Las capas más recientes, datadas de 60 mil a 43 mil años atrás, estaban menos fragmentadas, menos quemadas y con menos señales de pisoteo que las más antiguas. Estas diferencias sugieren cambios en la preparación, en el uso o en la conservación de las áreas de dormir a lo largo del tiempo.
El hábito revela organización antes de las casas modernas

El descubrimiento es importante porque muestra un comportamiento cotidiano, no solo una herramienta, una pintura o un hueso fosilizado. Hacer una cama implica elección de lugar, recolección de material, organización del espacio y mantenimiento continuo. Esto apunta a una rutina estructurada dentro de la cueva.
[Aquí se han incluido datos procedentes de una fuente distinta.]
-- ==== Sys2Proof/Machine/Core.lean ====
section
/-! DEFINITION. The machine as the host reads it (Host/Core.lean). -/

def Sys2Proof.core : Host.Core :=
  { State := Sys2Proof.Machine.State
    Fault := Sys2Proof.Machine.Fault
    Refusal := Sys2Proof.Machine.Refusal
    step := Sys2Proof.Machine.step
    reset := Sys2Proof.Machine.State.reset }
end

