-- ==== Sys2Proof/Laws/Codec.lean ====
section
/-! SUPPORT. Byte order and decoding: what LE64 reads back (00_scope.md rule R9), and the decoder
through the six tests (30_encoding.md rule R66). -/

namespace Sys2Proof

theorem leNat_lt (b : List Byte) : leNat b < 256 ^ b.length := by
  induction b with
  | nil => simp [leNat]
  | cons a b ih =>
    have := a.isLt
    simp only [leNat, List.length_cons, Nat.pow_succ]
    omega

/-- LE64 reads the first eight bytes, whatever follows. -/
theorem le64_bytes64_append (w : Word) (t : List Byte) : le64 (bytes64 w ++ t) = w := by
  apply BitVec.eq_of_toNat_eq
  have := w.isLt
  simp [le64, bytes64, leNat, BitVec.extractLsb'_toNat, Nat.shiftRight_eq_div_pow]
  omega

/-- LE32 reads the first four bytes, whatever follows. -/
theorem le32_bytes32_append (v : BitVec 32) (t : List Byte) : le32 (bytes32 v ++ t) = v := by
  apply BitVec.eq_of_toNat_eq
  have := v.isLt
  simp [le32, bytes32, leNat, BitVec.extractLsb'_toNat, Nat.shiftRight_eq_div_pow]
  omega

/-- A frame that passes the six tests decodes to its row of the opcode map. -/
theorem decode_of_wellFormed (f : Frame) (h : f.wellFormed = true) (i : Instr)
    (hi : rowOf f = some i) : decode f = .command i := by
  simp only [Frame.wellFormed, Bool.and_eq_true] at h
  obtain ⟨⟨⟨⟨⟨h1, h2⟩, h3⟩, h4⟩, h5⟩, h6⟩ := h
  simp [decode, h1, h2, h3, h4, h5, h6, hi]

/-- A frame that fails one of the six tests is Illegal. -/
theorem decode_of_not_wellFormed (f : Frame) (h : f.wellFormed = false) :
    ∃ why, decode f = .illegal why := by
  unfold decode
  split
  · exact ⟨_, rfl⟩
  split
  · exact ⟨_, rfl⟩
  split
  · exact ⟨_, rfl⟩
  split
  · exact ⟨_, rfl⟩
  split
  · exact ⟨_, rfl⟩
  split
  · exact ⟨_, rfl⟩
  simp_all [Frame.wellFormed]

/-- Every frame that passes the six tests has a row, so the last case of `decode` is never met. -/
theorem rowOf_isSome (f : Frame) (h : f.wellFormed = true) : ∃ i, rowOf f = some i := by
  simp only [Frame.wellFormed, Bool.and_eq_true, Frame.engineKnown, Frame.operationKnown,
    Frame.seeddAllowed, bne_iff_ne, decide_eq_true_eq, Bool.or_eq_true, beq_iff_eq] at h
  obtain ⟨⟨⟨⟨⟨-, h2⟩, h3⟩, -⟩, h5⟩, -⟩ := h
  have : ∀ (op : BitVec 4) (eng : BitVec 2), eng ≠ 3 → (op ≠ 0 ∧ op < 9) → (op ≠ 4 ∨ eng = 1) →
      (op.toNat, eng.toNat) ∈ [(1, 0), (2, 0), (3, 0), (5, 0), (6, 0), (7, 0), (8, 0),
        (1, 1), (2, 1), (3, 1), (4, 1), (5, 1), (6, 1), (7, 1), (8, 1),
        (1, 2), (2, 2), (3, 2), (5, 2), (6, 2), (7, 2), (8, 2)] := by decide
  have hm := this f.op f.eng h2 h3 h5
  unfold rowOf
  simp only [List.mem_cons, Prod.mk.injEq, List.not_mem_nil, or_false] at hm
  rcases hm with h | h | h | h | h | h | h | h | h | h | h | h | h | h | h | h | h | h | h | h | h | h <;>
    rw [h.1, h.2] <;> exact ⟨_, rfl⟩

end Sys2Proof
end

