-- ==== Sys2Proof/Laws/JumpX128.lean ====
section
/-! SUPPORT. The polynomial of 44_contract_fill_jump.md rule R175 annihilates the step of X128, and its
default jump polynomial is the power that square-and-reduce computes; hence the polynomial of a
stride acts as that many steps. -/

namespace Sys2Proof.Laws

-- one theorem at a time: the kernel evaluations below would each hold a thread while they wait
set_option Elab.async false

open Machine

/-- `steps` is iteration of the state part of the draw. -/
theorem steps_eq_iterate {E : Type} (draw : E → E × Word) (n : Nat) (e : E) :
    steps draw n e = (fun c => (draw c).1)^[n] e := by
  induction n generalizing e with
  | zero => rfl
  | succ n ih => rw [steps, ih, Function.iterate_succ_apply]

/-- What a step on single words sends to zero at the powers of two, it sends to zero everywhere. -/
theorem additive_word_zero {V : Type} (G : Gf2 V) (g : Word → V)
    (hadd : ∀ a b, g (a ^^^ b) = G.add (g a) (g b))
    (hbit : ∀ i, i < 64 → g (BitVec.ofNat 64 (2 ^ i)) = G.zero) (a : Word) : g a = G.zero := by
  have h0 : g 0 = G.zero := by
    have h := hadd 0 0
    rw [BitVec.xor_self] at h
    rw [show (0#64 : Word) = 0 from rfl] at h
    rw [h, G.add_self]
  have key : ∀ n, n ≤ 64 → ∀ a : Word, a.toNat < 2 ^ n → g a = G.zero := by
    intro n
    induction n with
    | zero =>
      intro _ a ha
      have : a = 0 := by apply BitVec.eq_of_toNat_eq; simpa using ha
      rw [this, h0]
    | succ n ih =>
      intro hn a ha
      by_cases hlt : a.toNat < 2 ^ n
      · exact ih (by omega) a hlt
      · have hsplit : a = (a ^^^ BitVec.ofNat 64 (2 ^ n)) ^^^ BitVec.ofNat 64 (2 ^ n) := by
          rw [BitVec.xor_assoc, BitVec.xor_self, BitVec.xor_zero]
        have hsmall : (a ^^^ BitVec.ofNat 64 (2 ^ n)).toNat < 2 ^ n := by
          rw [BitVec.toNat_xor, BitVec.toNat_ofNat]
          have hp : 2 ^ n % 2 ^ 64 = 2 ^ n :=
            Nat.mod_eq_of_lt (Nat.pow_lt_pow_right (by decide) (by omega))
          rw [hp]
          apply Nat.lt_pow_two_of_testBit
          intro i hi
          rw [Nat.testBit_xor]
          rcases Nat.lt_or_eq_of_le hi with h | h
          · have e1 : a.toNat.testBit i = false := Nat.testBit_lt_two_pow
              (Nat.lt_of_lt_of_le ha (Nat.pow_le_pow_right (by decide) h))
            have e2 : (2 ^ n).testBit i = false := Nat.testBit_lt_two_pow
              (Nat.pow_lt_pow_right (by decide) h)
            rw [e1, e2]; rfl
          · subst h
            have e1 : a.toNat.testBit n = true := by
              rw [Nat.testBit_eq_decide_div_mod_eq]
              have : a.toNat / 2 ^ n = 1 := by
                rw [Nat.div_eq_iff (by positivity)]
                rw [Nat.pow_succ] at ha
                omega
              simp [this]
            rw [e1, Nat.testBit_two_pow_self]; rfl
        rw [hsplit, hadd, ih (by omega) _ hsmall, hbit n (by omega), G.zero_add]
  exact key 64 (Nat.le_refl _) a a.isLt

/-- Pairs of words with the bitwise sum (R175: "128-bit vectors"). -/
def xoGf2 : Gf2 Xo where
  zero := ⟨0, 0⟩
  add := Xo.xor
  add_assoc a b c := by simp [Xo.xor, BitVec.xor_assoc]
  add_comm a b := by simp [Xo.xor, BitVec.xor_comm]
  zero_add a := by simp [Xo.xor]
  add_self a := by simp [Xo.xor]

/-- The state update `T` of `XoStep` (R175). -/
def xoStep (e : Xo) : Xo := e.draw.1

theorem xor_swap (a b c d : Word) : (a ^^^ b) ^^^ (c ^^^ d) = (a ^^^ c) ^^^ (b ^^^ d) := by
  rw [BitVec.xor_assoc, ← BitVec.xor_assoc b, BitVec.xor_comm b c, BitVec.xor_assoc c,
    BitVec.xor_assoc]

theorem xor_swap3 (a b c d e f : Word) :
    (a ^^^ b) ^^^ (c ^^^ d) ^^^ (e ^^^ f) = (a ^^^ c ^^^ e) ^^^ (b ^^^ d ^^^ f) := by
  rw [xor_swap a b c d, xor_swap (a ^^^ c) (b ^^^ d) e f]

theorem rotateLeft_xor (a b : Word) (k : Nat) :
    (a ^^^ b).rotateLeft k = a.rotateLeft k ^^^ b.rotateLeft k := by
  ext i hi
  simp only [BitVec.getElem_xor, BitVec.getElem_rotateLeft]
  split <;> simp

/-- `T` is linear over GF(2) (R128 (a)). -/
theorem xoStep_additive : xoGf2.Additive xoStep := by
  intro a b
  have ht : (a.s1 ^^^ b.s1) ^^^ (a.s0 ^^^ b.s0) = (a.s1 ^^^ a.s0) ^^^ (b.s1 ^^^ b.s0) :=
    xor_swap _ _ _ _
  simp only [xoGf2, xoStep, Xo.draw, Xo.xor, ht, rotateLeft_xor, BitVec.shiftLeft_xor_distrib]
  rw [Xo.mk.injEq]
  exact ⟨xor_swap3 _ _ _ _ _ _, rfl⟩

/-- The loop of R175 is the sum of the steps named by the polynomial's bits. -/
theorem xo_applyPoly (n r : Nat) (c acc : Xo) :
    Xo.applyPoly n r c acc = xoGf2.add acc (xoGf2.evalPoly xoStep n r c) := by
  induction n generalizing r c acc with
  | zero => exact (xoGf2.add_zero _).symm
  | succ n ih =>
    rw [Xo.applyPoly, ih, Gf2.evalPoly, ← xoGf2.add_assoc]
    congr 1
    unfold Gf2.bitTerm
    split
    · rfl
    · exact (xoGf2.add_zero _).symm

theorem charPolyX128_degree : Gf2.HasDegree 128 charPolyX128 := by
  constructor <;> decide +kernel

/-- The characteristic polynomial sends every one-bit first word to zero. -/
theorem charPolyX128_bits :
    ∀ i, i < 64 → xoGf2.evalPoly xoStep 129 charPolyX128 ⟨BitVec.ofNat 64 (2 ^ i), 0⟩ = ⟨0, 0⟩ := by
  decide +kernel

theorem xo_annihilated_first (a : Word) :
    xoGf2.evalPoly xoStep 129 charPolyX128 ⟨a, 0⟩ = xoGf2.zero := by
  refine additive_word_zero xoGf2 (fun a => xoGf2.evalPoly xoStep 129 charPolyX128 ⟨a, 0⟩) ?_
    charPolyX128_bits a
  intro a b
  rw [← Gf2.evalPoly_add xoStep_additive]
  simp [xoGf2, Xo.xor]

/-- `P(T) = 0` for X128 (R175). -/
theorem charPolyX128_annihilates : Gf2.Annihilates xoGf2 xoStep 128 charPolyX128 := by
  intro v
  have hsecond : ∀ c : Word, xoGf2.evalPoly xoStep 129 charPolyX128 ⟨0, c⟩ = xoGf2.zero := by
    intro c
    have hc : (⟨0, c⟩ : Xo) = xoGf2.add (xoStep ⟨c.rotateRight 36, 0⟩)
        ⟨(xoStep ⟨c.rotateRight 36, 0⟩).s0, 0⟩ := by
      have hr : (c.rotateRight 36).rotateLeft 36 = c := by
        ext i hi
        simp only [BitVec.getElem_rotateLeft, BitVec.getElem_rotateRight]
        split <;> split <;> (congr 1; omega)
      simp [xoGf2, Xo.xor, xoStep, Xo.draw, hr]
    rw [hc, Gf2.evalPoly_add xoStep_additive, Gf2.evalPoly_step xoStep_additive,
      xo_annihilated_first, xo_annihilated_first, xoStep_additive.zero, xoGf2.zero_add]
  have hv : v = xoGf2.add ⟨v.s0, 0⟩ ⟨0, v.s1⟩ := by simp [xoGf2, Xo.xor]
  rw [hv, Gf2.evalPoly_add xoStep_additive, xo_annihilated_first, hsecond, xoGf2.zero_add]

/-- The words `JP` of R175 are `x^(2^64) mod P`. -/
theorem jumpPolyX128Default_eq : jumpPolyX128Default = polyPow 128 charPolyX128 65 (2 ^ 64) := by
  decide +kernel

/-- The jump polynomial of every stride acts as that many steps. -/
theorem jumpPolyX128_acts (J : Nat) (v : Xo) :
    xoGf2.evalPoly xoStep 128 (jumpPolyX128 J) v = xoStep^[J] v := by
  unfold jumpPolyX128
  split
  · rename_i h
    subst h
    rw [jumpPolyX128Default_eq]
    exact Gf2.evalPoly_polyPow xoStep_additive charPolyX128_annihilates (by decide)
      charPolyX128_degree _ _ (by decide) v
  · exact Gf2.evalPoly_polyPow xoStep_additive charPolyX128_annihilates (by decide)
      charPolyX128_degree _ _ Nat.lt_log2_self v

end Sys2Proof.Laws
end

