/-- R166 (c), in whole words: the draws of the second FILL follow those of the first. -/
theorem fill_split (q b : Nat) (c : E) :
    fill draw (8 * q + b) c = ((fill draw b (steps draw q c)).1,
      drawnBytes draw q c ++ (fill draw b (steps draw q c)).2) := by
  have hdraws : (8 * q + b + 7) / 8 = q + (b + 7) / 8 := by omega
  refine Prod.ext ?_ ?_
  · rw [fill_state, hdraws, steps_add, fill_state]
  · rw [fill_bytes, hdraws, drawnBytes_add, fill_bytes, ← drawnBytes_length draw q c,
      List.take_length_add_append]

end Fill

/-- Settles O42: the state, the bytes and the length of the loop. -/
theorem fillIsChunkedDraws : Obligations.FillIsChunkedDraws :=
  fun _ draw n c => ⟨fill_state draw n c, fill_bytes draw n c, fill_bytes_length draw n c⟩

/-- Settles O43: `a` bytes are `a / 8` whole words, after which the draws go on. -/
theorem fillSplitsAtMultiplesOfEight : Obligations.FillSplitsAtMultiplesOfEight := by
  intro E draw a b c ha
  obtain ⟨q, rfl⟩ := Nat.dvd_of_mod_eq_zero ha
  rw [fill_split, fill_whole_words]

/-! ### Jumps are draws (R170, R172, R175, R176, R177) -/

/-- Settles O20, by induction on the stride: each draw adds one GAMMA. -/
theorem jumpSm64IsIteratedDraw : Obligations.JumpSm64IsIteratedDraw := Sm.jump_eq_steps

/-- Settles O30: the polynomial of R175 acts on the pair as that many steps do. -/
theorem jumpX128IsIteratedDraw : Obligations.JumpX128IsIteratedDraw := Xo.jump_eq_steps

/-- Settles O38: the polynomial of R176 acts on the words relative to the pointer as that many steps
do, and the pointer counts the steps. -/
theorem jumpX1024IsIteratedDraw : Obligations.JumpX1024IsIteratedDraw := Xs.jump_eq_steps

theorem steps_comm {E : Type} (draw : E → E × Word) (j k : Nat) (c : E) :
    steps draw k (steps draw j c) = steps draw j (steps draw k c) := by
  rw [← steps_add, Nat.add_comm, steps_add]

/-- A jump that is draws commutes with draws. -/
theorem jump_commutes_with_steps {E : Type} {draw : E → E × Word} {jump : Nat → E → E}
    (hjump : ∀ J c, jump J c = steps draw J c) (J k : Nat) (c : E) :
    steps draw k (jump J c) = jump J (steps draw k c) := by
  rw [hjump, hjump, steps_comm]

/-- Settles O45: each engine's jump is draws, and draws commute with draws. -/
theorem jumpCommutesWithDraws : Obligations.JumpCommutesWithDraws := fun J k =>
  ⟨jump_commutes_with_steps (jump := fun J e => Sm.jump J e) Sm.jump_eq_steps J k,
    jump_commutes_with_steps (jump := fun J e => Xo.jump J e) Xo.jump_eq_steps J k,
    jump_commutes_with_steps (jump := fun J e => Xs.jump J e) Xs.jump_eq_steps J k⟩

/-! ### The commands (R163 to R165, R172 to R174, R204) -/

section Commands

variable {E : Type} {c : Option E} {put : E → State} {s : State} {i : Instr}

/-- A command that is an operation of the contract on the engine state `c` writes the state back and
answers, or answers NotSeeded. -/
theorem exec_of_contract {f : E → E × Response} (hexec : exec i s = .next (contract f c put s)) :
    (∀ e, c = some e → exec i s = .next ((put (f e).1).respond (f e).2)) ∧
    (c = none → exec i s = .next (s.raise .notSeeded)) := by
  constructor
  · rintro e rfl
    exact hexec
  · rintro rfl
    exact hexec

theorem exec_of_outFill {draw : E → E × Word} {n : Nat}
    (hexec : exec i s = .next (outFill draw n c put s)) :
    (∀ e, c = some e →
      exec i s = .next ((put (fill draw n e).1).respond (.filled (fill draw n e).2))) ∧
    (c = none → exec i s = .next (s.raise .notSeeded)) :=
  exec_of_contract (outFill_eq_contract draw c put s n ▸ hexec)

theorem exec_of_outJump {jump : E → E} (hexec : exec i s = .next (outJump jump c put s)) :
    (∀ e, c = some e → exec i s = .next ((put (jump e)).respond .done)) ∧
    (c = none → exec i s = .next (s.raise .notSeeded)) :=
  exec_of_contract (outJump_eq_contract jump c put s ▸ hexec)

end Commands

/-- Settles O18: FILL at the draw of SM64. -/
theorem fillSm64Bytes : Obligations.FillSm64Bytes :=
  fun len s => exec_of_outFill (exec_fillSm64 s len)

/-- Settles O28: FILL at the draw of X128. -/
theorem fillX128Bytes : Obligations.FillX128Bytes :=
  fun len s => exec_of_outFill (exec_fillX128 s len)

/-- Settles O36: FILL at the draw of X1024, whose pointer counts the draws. -/
theorem fillX1024Bytes : Obligations.FillX1024Bytes := by
  intro len s
  obtain ⟨hseeded, hunseeded⟩ := exec_of_outFill (exec_fillX1024 s len)
  have hpointer : ∀ e, (fill Xs.draw len.toNat e).1.p =
      e.p + BitVec.ofNat 4 ((len.toNat + 7) / 8) := fun e => by rw [fill_state, Xs.steps_pointer]
  exact ⟨fun e he => ⟨hseeded e he, hpointer e⟩, hunseeded⟩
Al renovar césped sobre cenizas por largos períodos, los humanos primitivos demostraron atención al confort, la protección y la limpieza de sus espacios de descanso. Antes de las casas, las habitaciones y los colchones, ya existía la preocupación de transformar un rincón de la cueva en un lugar apropiado para dormir.
El estudio acerca la prehistoria a la vida común
Muchos descubrimientos arqueológicos llaman la atención por armas, huesos, pinturas o grandes migraciones. En este caso, el impacto viene justamente de lo contrario: un gesto simple y cotidiano. La preparación de camas muestra un lado menos espectacular, pero profundamente humano, de la vida prehistórica.
La Cueva de la Frontera ayuda a recordar que la historia humana no se hizo solo de caza, supervivencia y desplazamiento. También hubo descanso, repetición, cuidado y organización del espacio. Es en este detalle doméstico que el descubrimiento cobra fuerza: muestra que hábitos aparentemente modernos pueden haber comenzado en ambientes muy antiguos.
Un descubrimiento pequeño en tamaño, pero enorme en significado
Las evidencias preservadas abarcan una larga secuencia arqueológica, con estratificación entre aproximadamente 161 mil y 43 mil años atrás, además de depósitos asociados a ocupaciones que llegan cerca de 200 mil años. A lo largo de este período, la deposición de césped fresco sobre cenizas permaneció como característica recurrente de la vida en la cueva.
El hallazgo muestra que los humanos primitivos ya lidiaban con confort, higiene y protección de forma práctica, usando materiales simples disponibles alrededor. ¿Imaginabas que el hábito de preparar una cama pudiera ser tan antiguo, o crees que este descubrimiento cambia la forma en que vemos la inteligencia de los primeros humanos?